From the entries below, pull out each line where "foldl" appears.

[Saved data entries]
_ _ _ _ _ _ _
/-- End a command with 74h (R124, R360, R370): information, and nothing is signalled. -/
def State.end74 (s : State) (e : Exec) (res : Nat) : State :=
  (s.logFault 0x74 uTailor e.idx e.who).complete e 0x74 res

/-- A command that waits on a fence at the head of queue `q` completes with 74h; HEAD passes it (R370). -/
def State.dropFence (s : State) (c q : Nat) : State :=
  if s.onFence c q then
    let x := s.queue c q
    match s.descAt x x.head with
    | some d =>
      let e : Exec := { ctx := c, q := q, idx := x.head, job := (s.ctx c).job, desc := d }
      (s.setQueue c q { x with head := (x.head + 1) % 2 ^ x.size, prev := none }).end74 e (s.res0 e)
    | none => s
  else s

/-- Saturating release count (R331, R372). -/
def State.release (s : State) (c q n : Nat) : State :=
  let x := s.queue c q
  let v := x.rel + n
  if v > 2 ^ 20 - 1 then
    (s.setQueue c q { x with rel := 2 ^ 20 - 1 }).logFault 0x71 uTailor (4 * c + q) (s.who c q)
  else s.setQueue c q { x with rel := v }

/-- Context state change, event 03h (R368), with severity 00b, which the manual does not state (log entry 116). -/
def State.ctxEvent (s : State) (c job st : Nat) : State :=
  s.emit 0 3 uTailor 0 (st + 4 * c) ⟨job, c, 0⟩

/-- The encoding of a context's STATE (R383). -/
def CtxState.code : CtxState → Nat
  | .free => 0 | .admitted => 1 | .started => 2 | .ending => 3

/-- Contexts that hold a job. -/
def State.residents (s : State) : List (Nat × Ctx) := s.que.ctx.filter (fun e => e.2.st != .free)

/-- Contexts in STARTED. -/
def State.startedCtx (s : State) : List (Nat × Ctx) := s.que.ctx.filter (fun e => e.2.st == .started)

end Sys2Proof.Machine
end

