-- ==== Sys2Proof/Machine/MoveBase.lean ====
section
/-! DEFINITION. Records of moves and what either side sends about them (R313, R316). -/

namespace Sys2Proof.Machine

/-! ### Records and packets (R313) -/

/-- The same move: side, other side's package and identifier. -/
def Move.same (m n : Move) : Bool := m.mover == n.mover && m.peer == n.peer && m.mid == n.mid

/-- Put a move back with changes. -/
def State.setMove (s : State) (m : Move) : State :=
  { s with fab := { s.fab with moves := s.fab.moves.map (fun (x : Move) => if x.same m then m else x) } }

/-- Remove a move. -/
def State.delMove (s : State) (m : Move) : State :=
  { s with fab := { s.fab with moves := s.fab.moves.filter (fun (x : Move) => !x.same m) } }

/-- The move a packet names, at the side asked for. -/
def State.moveOf (s : State) (mover : Bool) (peer : BitVec 18) (mid : Nat) : Option Move :=
  s.fab.moves.find? (fun m => m.mover == mover && m.peer == peer && m.mid.toNat == mid)

/-- The move subheader (R313). -/
def moveSub (op : Nat) (retry : Bool) (nlines mid line hlfn cstat : Nat) : Nat :=
  packBits [(op, 0), (b2n retry, 4), (nlines, 8), (mid, 16), (line, 32), (hlfn, 64), (cstat, 96)]

/-- Send a MOVECTL packet of a move. -/
def State.sendMoveCtl (s : State) (m : Move) (op : Nat) (retry : Bool := false) (line : Nat := 0) (cstat : Nat := 0) :
    State :=
  s.queuePkt { cls := 0x11, tc := 1, job := m.job, dst := m.peer.toNat, form := 6 }
    (moveSub op retry 0 m.mid.toNat line (if op = 1 then m.hlfn else 0) cstat) []

/-- The UNIT of a move's fault at its home: the subport of its RECALLs (R309, R323). -/
def State.moveUnit (s : State) (m : Move) : Nat :=
  8 + (s.pathOf (mkPkt { cls := 0x11, tc := 1, job := m.job, dst := m.peer.toNat, form := 6 }
    (moveSub 3 false 0 m.mid.toNat 0 0 0) [])).1.getD 0

/-- The job, context and queue of a move's records. -/
def State.whoMove (s : State) (m : Move) : Who := s.whoJob m.job

/-! ### Accesses held on a home's frame (R315, R316) -/

/-- A host request held on logical frame `l`. -/
def heldOn (l : Nat) (h : HeldHost) : Bool := lfnOf h.req.byteAddr == l

/-- A fabric access held on logical frame `l`. -/
def waitOn (l : Nat) (w : Nat × Packet) : Bool := hasAddr w.2 && lfnOf (addrOff (pAddr w.2)) == l

/-- Answer every access held on a home's frame with a status. -/
def State.answerHeld (s : State) (l code : Nat) : State :=
  let hs := s.heldHost.filter (heldOn l)
  let ps := s.fab.waitRx.filter (waitOn l)
  let s := { s with heldHost := s.heldHost.filter (fun h => !heldOn l h),
                    fab := { s.fab with waitRx := s.fab.waitRx.filter (fun w => !waitOn l w) } }
  let s := hs.foldl (fun s h => s.hostAnswer h.shim h.req code 0) s
  ps.foldl (fun s w => s.refusePkt w.2 code) s

/-- The mover ends a move that has not happened: its frame remains the only home, and the MOVE command completes with the
code. -/
def State.moverEnd (s : State) (m : Move) (code : Nat) : State :=
  let s := s.delMove m
  match m.by_ with
  | some k => s.completeAt k code m.lfn
  | none => s

/-- A move's fill was taken back (R95, R132 step 1): the move has not happened, and the mover is told. -/
def State.homeCancel (s : State) (l : Nat) : State :=
  match s.homeMove l with
  | none => s
  | some m =>
    let s := (s.delMove m).answerHeld l 0x10
    if m.peer ≠ s.self then s.sendMoveCtl m 7 false 0 0x10
    else match s.moveOf true m.peer m.mid.toNat with
      | some x => s.moverEnd x 0x10
      | none => s

end Sys2Proof.Machine
end

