/-! ### DELTA, SEW and WITHDRAW (R86, R90 to R92, R102) -/

/-- The fields of a sewing packet. -/
structure SewF where
  op : Nat
  didx : Nat
  pidx : Nat
  geo : Bool
  cgid : Nat
  gen : Nat
  pkt : Nat
  epoch : Epoch
  stripe : Nat
  fline : Nat
  len : Nat
  total : Nat
deriving DecidableEq, Repr

/-- Read them (R87). -/
def sewF (p : Packet) : SewF :=
  { op := pSub p 0 1 % 16, didx := pSub p 1 1 % 16, pidx := bitsOf (pSub p 1 1) 4 2, geo := bitOf (pSub p 1 1) 6,
    cgid := pSub p 2 2, gen := pSub p 4 2, pkt := pSub p 6 2 % 1024, epoch := BitVec.ofNat 32 (pSub p 8 4),
    stripe := pSub p 12 4 % 2 ^ 23, fline := pSub p 16 2 % 2 ^ 15, len := pSub p 18 2 % 2 ^ 13,
    total := pSub p 20 2 % 1024 }

/-- Answer a sewing packet with an ACK: STATUS 0 PREPARED, 1 BUSY, 2 REFUSED with `fcode`. -/
def State.sewAnswer (s : State) (p : Packet) (status fcode : Nat) : State :=
  let f := sewF p
  let gen := match s.mbrOfCgid f.cgid with
    | some (_, m) => m.gen.toNat
    | none => f.gen
  s.queueSew (pSrc p).toNat (pJob p)
    (sewSub 2 status f.didx f.pidx f.geo f.cgid gen (if status = 1 then f.pkt else 0) f.epoch.toNat f.stripe 0 0 0 fcode) []

/-- Log a sewing refusal: the stripe is ARG of the codes of R116; the codes of R79 state none. -/
def State.logSew (s : State) (code stripe : Nat) (w : Who) : State :=
  if code ≥ 0x20 then s.logFault code uTailor stripe w else s.logOpen code uTailor w

/-- Refuse a sewing packet (R90). -/
def State.sewRefuse (s : State) (p : Packet) (code : Nat) : State :=
  (s.logSew code (sewF p).stripe (s.whoJob (pJob p))).sewAnswer p 2 code

/-- The parity frame a sewing packet addresses, when this package holds that role (R90 item 3). -/
def State.sewFrame (s : State) (f : SewF) (i : Nat) (m : Membership) : Option Nat :=
  let x := m.geo f.geo
  if (f.geo && !m.hasB) || decide (f.didx ≥ x.k) || decide (f.pidx ≥ x.m) || decide (f.stripe ≥ x.stripes) then none
  else s.heldLfn i f.geo f.stripe (.par f.pidx)

/-- The checks of R90 items 0 to 4: the code, or the membership and the parity frame. -/
def State.sewCheck (s : State) (f : SewF) : Except Nat (Nat × Nat) :=
  match s.mbrOfCgid f.cgid with
  | none => .error 0x21
  | some (i, m) =>
    if f.gen ≠ m.gen.toNat then .error 0x14
    else if s.epochRefuse f.epoch ≠ 0 then .error (s.epochRefuse f.epoch)
    else match s.sewFrame f i m with
      | none => .error 0x21
      | some l => if f.op = 1 && m.state == .frozen then .error 0x25 else .ok (i, l)

/-- The payload of a DELTA breaks R86 on its own. -/
def deltaBad (f : SewF) (p : Packet) : Bool :=
  decide (f.len = 0) || decide (f.total < 1) || decide (f.total > 529) || decide (f.pkt ≥ f.total)
    || (unthinPkt f.fline p.payload).isNone

/-- Open a parity record for a parity frame (R99): a PREC slot, a frame for NEXT and the two-frame form. An error where one of
them is not to be had. -/
def State.openPrec (s : State) (l mbr : Nat) (f : SewF) : Except State State :=
  if s.sew.recs.length ≥ s.rf F.SEW_CTRL_PREC then .error s
  else match s.freeSlot with
    | none => .error s
    | some slot =>
      match s.drawFrame (s.mbr mbr).job with
      | (none, s) => .error s
      | (some n, s) =>
        let s := s.leaveSettled l .opened n (some slot)
        let r : PRec := { epoch := f.epoch, pidx := f.pidx, geo := f.geo, mbr := mbr, stripe := f.stripe, slot := slot }
        .ok (s.setPrec l r)

/-- Take a buffer of the 4 KiB pool: its handle. -/
def State.takeBuf (s : State) : Option Nat × State :=
  match s.poolTake 1 1 with
  | (some i, s) => (some (handleOf 1 i), s)
  | (none, s) => (none, s)

/-- The local address of the 4 KiB buffer that a handle names (R373, R374). -/
def State.bufAddr (s : State) (h : Nat) : Nat := s.poolBase 1 + h % 2 ^ 24 * poolSize 1

/-- Write a packet's payload into its buffer, and the buffer's handle into the delta's list buffer: the handle of packet PKT
stands at offset 4 × PKT (R100, log entry 126). -/
def State.keepPkt (s : State) (list : Nat) (k : HeldPkt) : State :=
  (s.storeBytes (s.bufAddr k.buf) k.bytes).st (s.bufAddr list + 4 * k.pkt) 4 k.buf

/-- Store a DELTA packet in the record of frame `l`, and acknowledge the delta when it is complete (R92, R102). None where
the 4 KiB pool cannot hold it. A packet held already is discarded; where the delta is complete, or its index sewn, each such
packet is answered with PREPARED again (R92, log entry 119). -/
def State.storeDelta (s : State) (p : Packet) (l : Nat) : Option State :=
  let f := sewF p
  match s.prec l with
  | none => none
  | some r =>
    let c := r.contrib.getD f.didx {}
    let pk : HeldPkt := { pkt := f.pkt, fline := f.fline, total := f.total, bytes := p.payload }
    let finish (s : State) (ps : List HeldPkt) : State :=
      if ps.length = f.total then
        if coversFrame ps then
          match s.prec l with
          | some r => (s.setPrec l { r with prep := r.prep ||| idxBit f.didx }).sewAnswer p 0 0
          | none => s
        else (s.dropContrib l f.didx).sewRefuse p 0x20
      else s
    if r.sewn.getLsbD f.didx then some (s.sewAnswer p 0 0)
    else if c.pkts.any (fun x => x.total == f.total && x.pkt == f.pkt) then some (finish s c.pkts)
    else if c.pkts.any (fun x => x.total != f.total || overlaps x pk) then
      some ((if r.prep.getLsbD f.didx then s else s.dropContrib l f.didx).sewRefuse p 0x20)
    else
      let (lb, s1) := if c.list = 0 then s.takeBuf else (some c.list, s)
      match lb with
      | none => none
      | some lb =>
        match s1.takeBuf with
        | (none, _) => none
        | (some h, s) =>
          let pk := { pk with buf := h }
          let ps := insertBy (fun a b => decide (a.pkt ≤ b.pkt)) pk c.pkts
          let s := s.keepPkt lb pk
          some (finish (s.setPrec l { r with contrib := r.contrib.set f.didx { pkts := ps, list := lb } }) ps)

/-- The record of frame `l` holds nothing any more: no packet, nothing prepared or sewn. -/
def PRec.empty (r : PRec) : Bool := r.contrib.all (fun c => c.2.pkts.isEmpty) && r.prep == 0 && r.sewn == 0

/-- A record left with nothing by a refused stream is closed, so that the stream leaves no trace (R86). -/
def State.tidyPrec (s : State) (l : Nat) : State :=
  match s.prec l with
  | some r => if r.empty && !r.accv && !r.incr then (s.delPrec l).unpickFrame l else s
  | none => s

/-- A DELTA arrives (R90, R91, R102). A stale engine takes no part in sewing (R153): it discards the packet. -/
def State.sewDelta (s : State) (p : Packet) : State :=
  let f := sewF p
  if s.rb F.CODE_STATUS_STALE then s
  else match s.sewCheck f with
  | .error c => s.sewRefuse p c
  | .ok (mbr, l) =>
    if deltaBad f p then
      let part := match s.prec l with
        | some r => r.epoch == f.epoch && !r.prep.getLsbD f.didx
        | none => false
      ((if part then (s.dropContrib l f.didx).tidyPrec l else s)).sewRefuse p 0x20
    else if newer f.epoch s.epoch then s.sewAnswer p 1 0
    else match s.prec l with
      | some r =>
        if r.epoch ≠ f.epoch then
          if newer r.epoch f.epoch then s.sewRefuse p 0x12 else s.sewAnswer p 1 0
        else match s.storeDelta p l with
          | some s => s.tidyPrec l
          | none => (s.poolWaits 1).sewAnswer p 1 0
      | none =>
        if (s.entry l).ss ≠ .settled then s.sewAnswer p 1 0
        else match s.openPrec l mbr f with
          | .error s => s.sewAnswer p 1 0
          | .ok s' => match s'.storeDelta p l with
            | some s => s.tidyPrec l
            | none => (s.poolWaits 1).sewAnswer p 1 0

/-- The index is in SEWN of the record of this epoch (R100). -/
def State.foldedAt (s : State) (l : Nat) (e : Epoch) (i : Nat) : Bool :=
  match s.prec l with
  | some r => r.epoch == e && r.sewn.getLsbD i
  | none => false

/-- The index is pending in the record of this epoch. -/
def State.pendingAt (s : State) (l : Nat) (e : Epoch) (i : Nat) : Bool :=
  match s.prec l with
  | some r => r.epoch == e && r.pending i
  | none => false

/-- A SEW arrives (R90, R102, R153). -/
def State.sewSew (s : State) (p : Packet) : State :=
  let f := sewF p
  if s.rb F.CODE_STATUS_STALE then s
  else match s.sewCheck f with
  | .error c => s.sewRefuse p c
  | .ok (_, l) =>
    if s.foldedAt l f.epoch f.didx then s
    else if s.pendingAt l f.epoch f.didx then (s.foldContrib l f.didx).stepPrec l
    else s.logFault 0x23 uTailor f.stripe (s.whoJob (pJob p))

/-- A WITHDRAW arrives (R90, R102, R153). -/
def State.sewWithdraw (s : State) (p : Packet) : State :=
  let f := sewF p
  if s.rb F.CODE_STATUS_STALE then s
  else match s.sewCheck f with
  | .error c => s.sewRefuse p c
  | .ok (_, l) =>
    if s.pendingAt l f.epoch f.didx then (s.withdrawContrib l f.didx).stepPrec l
    else s.logFault 0x23 uTailor f.stripe (s.whoJob (pJob p))

/-- SEW_ACC_WIN µs have passed since the last fold of the record of frame `l` (R102). -/
def State.accWinOver (s : State) (l : Nat) : Bool :=
  match s.prec l with
  | some r => r.accv && decide ((s.pat.seam / 1000 + 2 ^ 32 - r.lastFold) % 2 ^ 32 ≥ s.rf F.SEW_ACC_WIN_WIN)
  | none => false

/-- The boundary cue or the window's end closes a record that has an accumulator or INCR (R102). -/
def State.askClose (s : State) (l : Nat) : State :=
  match s.prec l with
  | some r =>
    if (r.accv || r.incr) && (s.mbr r.mbr).state != .frozen then (s.setPrec l { r with closing := true }).stepPrec l else s
  | none => s
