/-- Mends of a job whose state stops them are abandoned, to start again from the beginning (R399). -/
def State.mendsAbandon (s : State) (job : Nat) : State :=
  (s.darn.tasks.filter (fun t => t.kind.mends && (s.mbr t.mbr).job == job && t.sent)).foldl (fun s t =>
    let s := (s.release_ t).releaseFrame t.dest 0
    (s.setTask { t with sent := false, full := false, got := [], sum := [], phase := 0, users := [], ledger := 0,
                        dest := 0 }).markMends) s

end Sys2Proof.Machine
end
_ _ _ _ _ _ _
> _SOLUTION_
  let s := hs.foldl (fun s h => s.hostAnswer h.shim h.req code 0) s
  ps.foldl (fun s w => s.refusePkt w.2 code) s
  (s.darn.tasks.filter (fun t => t.kind.mends && (s.mbr t.mbr).job == job && t.sent)).foldl (fun s t =>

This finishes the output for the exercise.